--- GOAL OF THE EXERCISE ---
Give back the data in full. Leave nothing out.
+-------+
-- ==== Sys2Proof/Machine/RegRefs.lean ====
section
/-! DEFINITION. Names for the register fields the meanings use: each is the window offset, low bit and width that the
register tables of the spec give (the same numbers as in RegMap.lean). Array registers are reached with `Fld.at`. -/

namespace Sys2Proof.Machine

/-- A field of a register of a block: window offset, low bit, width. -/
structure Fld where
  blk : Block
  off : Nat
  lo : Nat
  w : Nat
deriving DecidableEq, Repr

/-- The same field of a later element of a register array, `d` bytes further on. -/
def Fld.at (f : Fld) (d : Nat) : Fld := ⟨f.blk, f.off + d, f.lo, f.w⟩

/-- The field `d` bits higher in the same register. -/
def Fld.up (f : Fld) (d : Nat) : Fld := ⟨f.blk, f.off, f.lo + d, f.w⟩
+-------+
--- ANSWER ---
-- ==== Sys2Proof/Machine/RegRefs.lean ====
section
/-! DEFINITION. Names for the register fields the meanings use: each is the window offset, low bit and width that the
register tables of the spec give (the same numbers as in RegMap.lean). Array registers are reached with `Fld.at`. -/

namespace Sys2Proof.Machine

/-- A field of a register of a block: window offset, low bit, width. -/
structure Fld where
  blk : Block
  off : Nat
  lo : Nat
  w : Nat
deriving DecidableEq, Repr

/-- The same field of a later element of a register array, `d` bytes further on. -/
def Fld.at (f : Fld) (d : Nat) : Fld := ⟨f.blk, f.off + d, f.lo, f.w⟩

/-- The field `d` bits higher in the same register. -/
def Fld.up (f : Fld) (d : Nat) : Fld := ⟨f.blk, f.off, f.lo + d, f.w⟩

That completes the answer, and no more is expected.